4. Don’t give up because of one setback. If American Pharoah had done that, he’d never have won any races. The only race he ever lost was his very first one. If you give up after a single failure – or even three or more – what you’re really giving up is the opportunity to win the next time. Success is only possible if you run the race.

5. Don’t let distractions make you lose your focus. The roar of the crowd, the sounds of the other horses and their jockeys – it can all be distracting for a thoroughbred. American Pharoah doesn’t give in to distractions. Instead, he wears special earplugs to help him stay focused. Blinders are a common accessory in thoroughbred horse racing. Do what you have to in order to screen out distractions and maintain your focus on your goals.
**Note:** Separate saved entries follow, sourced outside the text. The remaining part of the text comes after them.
-- ==== Sys2Proof/Proofs/Ports.lean ====
section
/-! PROOFS. The frames as numbers and as 64-bit words (R61, R90), and the ports that show them and the recognizer (R27, R28). -/

namespace Sys2Proof.Machine

/-- Eight bytes side by side are read back at their places. -/
theorem extractLsb'_bytes (f1 f2 f3 f4 f5 f6 f7 f8 : Byte) :
    let w := f1 ++ f2 ++ f3 ++ f4 ++ f5 ++ f6 ++ f7 ++ f8
    w.extractLsb' 56 8 = f1 ∧ w.extractLsb' 48 8 = f2 ∧ w.extractLsb' 40 8 = f3 ∧ w.extractLsb' 32 8 = f4 ∧
    w.extractLsb' 24 8 = f5 ∧ w.extractLsb' 16 8 = f6 ∧ w.extractLsb' 8 8 = f7 ∧ w.extractLsb' 0 8 = f8 := by
  simp only [BitVec.extractLsb'_append_eq_of_le, BitVec.extractLsb'_append_eq_right,
    BitVec.extractLsb'_eq_self, Nat.reduceLeDiff, Nat.reduceSub, and_self]

/-- The 64-bit view keeps every byte of a frame at its place (R61). -/
theorem extractLsb'_word64 (f : Frame) :
    f.word64.extractLsb' 56 8 = f.soh ∧ f.word64.extractLsb' 48 8 = f.hbr ∧ f.word64.extractLsb' 40 8 = f.msk ∧
    f.word64.extractLsb' 32 8 = f.adh ∧ f.word64.extractLsb' 24 8 = f.adl ∧ f.word64.extractLsb' 16 8 = f.dat ∧
    f.word64.extractLsb' 8 8 = f.csm ∧ f.word64.extractLsb' 0 8 = f.sta :=
  extractLsb'_bytes f.soh f.hbr f.msk f.adh f.adl f.dat f.csm f.sta

/-! ## The bytes of a frame as pieces of the table's pattern -/

theorem strip7_eq_append : ∀ x : Byte, strip7 x = 0#1 ++ x.extractLsb' 0 7 := by decide

theorem strip7_eq_setWidth : ∀ x : Byte, strip7 x = (x.extractLsb' 0 7).setWidth 8 := by decide

theorem ofBool_bit7 : ∀ x : Byte, BitVec.ofBool (bit7 x) = x.extractLsb' 7 1 := by decide

theorem extractLsb'_lowByte {start len : Nat} (h : start + len ≤ 8) (a : Addr) :
    (a.setWidth 8 : Byte).extractLsb' start len = a.extractLsb' start len :=
  BitVec.extractLsb'_setWidth_of_le h

theorem pageByte_eq_setWidth (a : Addr) :
    pageByte a = (BitVec.ofBool (!decide (a < page1Base))).setWidth 8 := by
  unfold pageByte
  by_cases h : a < page1Base
  · rw [if_pos h, decide_eq_true h]; rfl
  · rw [if_neg h, decide_eq_false h]; rfl

theorem setWidth_bit_eq_append : ∀ p : BitVec 1, p.setWidth 8 = 0#7 ++ p := by decide

theorem headerOfBits_eq_append : ∀ b6 b4 b3 b2 b1 : Bool, headerOfBits b6 b4 b3 b2 b1 =
    0#1 ++ BitVec.ofBool b6 ++ 0#1 ++ BitVec.ofBool b4 ++ BitVec.ofBool b3 ++ BitVec.ofBool b2 ++ BitVec.ofBool b1 ++ 1#1 := by
  decide

theorem checksumFull_eq (a : Addr) (v : Byte) : checksumFull a v =
    (BitVec.ofBool (!decide (a < page1Base))).setWidth 8 + (a.extractLsb' 0 7).setWidth 8 +
      (v.extractLsb' 0 7).setWidth 8 := by
  rw [checksumFull, pageByte_eq_setWidth, strip7_eq_setWidth, strip7_eq_setWidth, extractLsb'_lowByte (by decide)]

/-- The pseudocode of R90 and the pattern of the table's rows are the same 64 bits: every byte is its pieces. -/
theorem encodeReg_word64 (isRead : Bool) (a : Addr) (m v : Byte) :
    (encodeReg a m v isRead).word64 = regWord isRead a m v := by
  have hstatus : strip7 statusFull = 0b00101010#8 := by decide
  have hpage : pageByte a = 0#7 ++ BitVec.ofBool (!decide (a < page1Base)) := by
    rw [pageByte_eq_setWidth, setWidth_bit_eq_append]
  have hlow : strip7 (a.setWidth 8) = 0#1 ++ a.extractLsb' 0 7 := by
    rw [strip7_eq_append, extractLsb'_lowByte (by decide)]
  have hbit : BitVec.ofBool (bit7 (a.setWidth 8)) = a.extractLsb' 7 1 := by
    rw [ofBool_bit7, extractLsb'_lowByte (by decide)]
  simp only [Frame.word64, encodeReg, headerByte_eq, headerOfBits_eq_append, hbit, hstatus, hpage, hlow, ofBool_bit7,
    strip7_eq_append, checksumFull_eq, regWord, BitVec.append_assoc, BitVec.cast_eq]
  rfl

/-- The fields of `encodeReg` as numbers: the relocated bits and the checksum of R62 to R69. -/
theorem encodeReg_frameOfOperands (isRead : Bool) (a : Addr) (m v : Byte) :
    FrameOfOperands isRead a m v (encodeReg a m v isRead) := by
  have hpage := pageByte_toNat a
  have hsum := checksumFull_toNat a v
  rw [hpage] at hsum
  refine ⟨rfl, ?_, strip7_toNat m, hpage, ?_, strip7_toNat v, ?_, rfl⟩
  · simp only [encodeReg, headerByte_eq, headerOfBits_toNat, bit7_toNat, hsum, BitVec.toNat_setWidth]
    omega
  · simp only [encodeReg, strip7_toNat, BitVec.toNat_setWidth]
    omega
  · simp only [encodeReg, strip7_toNat, hsum]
6. Seize opportunities to build your personal brand identity. The name, the tail, the winning record – they’re all part of American Pharoah’s brand. In the wake of his record-making win, American Pharoah memorabilia is everywhere, and it not only adds to the overall earnings of his owners, every T-shirt and other item of kitsch further builds the horse’s unique brand. Whether you’re looking for a job or looking to hire great people, you want to create and communicate a memorable identity.

7. Always remember to give back. Just when you think American Pharoah’s story can’t get any more inspiring, it does. Although he was entitled to 10% of American Pharoah’s Triple Crown winnings, jockey Victor Espinoza decided to donate his cut to City of Hope, a charity that funds children’s cancer research. Espinoza’s big-hearted pledge was not only a great thing to do, it further cemented his and American Pharoah’s places in American hearts. Americans appreciate generosity, plus it’s good for your soul!

8. Learn your own strength and ride it to victory. In the end, horses may race because of their competitive spirit, but they win because they don’t know losing is an option. Imagine what you can accomplish if you know your own strengths, and race toward the finish line with all the passion and focus of a Triple Crown winner.